Sounds like she took a good look...


----------



## Gordon Nore (Sep 3, 2009)

Sukerkin said:


> Still has flashbacks ... for crying out loud!  Whatever happened to pointing and laughing (and calling the police if that doesn't solve the problem)?



Honest to God, Suk. Has this woman no shame? Like she got PTSD from staring at a pale willy.


----------



## Jenny_in_Chico (Sep 3, 2009)

Tames D said:


> I don't find her very attractive. Doe's that make me shallow?


 
Yes. How dare you?

BTW...has anyone else noticed that she has absolutely *enormous* earlobes? Or is it just me?


----------



## grydth (Sep 3, 2009)

Can it be proven that this greatly suffering woman was traumatized by her neighbor and not her own reflection?  

Sounds like the two of them should hook up....


----------



## Sukerkin (Sep 3, 2009)

Gordon Nore said:


> Honest to God, Suk. Has this woman no shame? Like she got PTSD from staring at a pale willy.


 

Exactly mate :tup:.  What is up with people these days?


----------



## grydth (Sep 3, 2009)

Tames D said:


> I don't find her very attractive. Doe's that make me shallow?

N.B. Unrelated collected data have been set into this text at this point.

-- ==== Sys2Proof/Machine/PidFilter.lean ====
section
/-! DEFINITION. The filter build of FINALIZE (43_pid_to_filter.md, rules R90 to R94). -/

namespace Sys2Proof.Machine

/-- The type of a `PID_KERNEL`: six arguments, `none` for `reject` (rule R93). -/
abbrev PidKernel := Word → Word → Word → Word → Word → Word → Option Coeffs

/-- `TS` = 1/1007 s as a binary32 datum (rule R92). -/
def samplePeriod : Word := 0x3A82292F#32

/-- Any kernel, made to meet the one constraint of rule R93: a finite `kp` with `ki'` and `kd'` both zero gives a pure
proportional filter. A kernel that meets it already is unchanged. -/
def constrainKernel (free : PidKernel) : PidKernel := fun kp ki kd li ld ts =>
  if isFinite kp && isZero ki && isZero kd then some ⟨kp, fZero, fZero, fZero, fZero⟩ else free kp ki kd li ld ts

/-- The machine's `PID_KERNEL` (rule R93): open but for that constraint. -/
def pidKernel : PidKernel := constrainKernel Config.pidKernelOpen

/-- Gain sign alignment (rule R90). -/
def alignGain (gain kp : Word) : Word := copysign gain kp

/-- Limit sign alignment: a limit that is not finite becomes +infinity (rule R91). -/
def alignLimit (limit kp : Word) : Word := if isFinite limit then copysign limit kp else fPosInf

/-- Every coefficient is finite (rule R94). -/
def coeffsFinite (k : Coeffs) : Bool :=
  isFinite k.b0 && isFinite k.b1 && isFinite k.b2 && isFinite k.a1 && isFinite k.a2

/-- The call of the kernel with the aligned gains and limits (rules R90, R91, R94). -/
def callKernel (kernel : PidKernel) (g : Stage) : Option Coeffs :=
  kernel g.kp (alignGain g.ki g.kp) (alignGain g.kd g.kp) (alignLimit g.li g.kp) (alignLimit g.ld g.kp) samplePeriod

/-- The eight filter registers of accepted coefficients (rule R94): OFF is −SETPOINT and a bound that is not finite is
replaced by the infinity on its side. -/
def filterOf (g : Stage) (k : Coeffs) : FilterRegs where
  b0 := k.b0
  b1 := k.b1
  b2 := k.b2
  a1 := k.a1
  a2 := k.a2
  off := fneg g.setpoint
  lo := if isFinite g.pmin then g.pmin else fNegInf
  hi := if isFinite g.pmax then g.pmax else fPosInf

/-- `BuildFilter` (rule R94); `none` is `reject`. -/
def buildFilter (kernel : PidKernel) (g : Stage) : Option FilterRegs :=
  match callKernel kernel g with
  | none => none
  | some k => if coeffsFinite k && isFinite g.setpoint then some (filterOf g k) else none

end Sys2Proof.Machine
end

No. it makes you a person of vision.... 20/20 to be exact. 

As a legal matter, I would think her neighbor would have a fine countersuit over what *he *had to look at all that time.


----------



## David43515 (Sep 3, 2009)

I`m just surprised at the way the charge was phrased. "Indecent  exposure..._with intent to cause alarm or distress"_. Seriously?


----------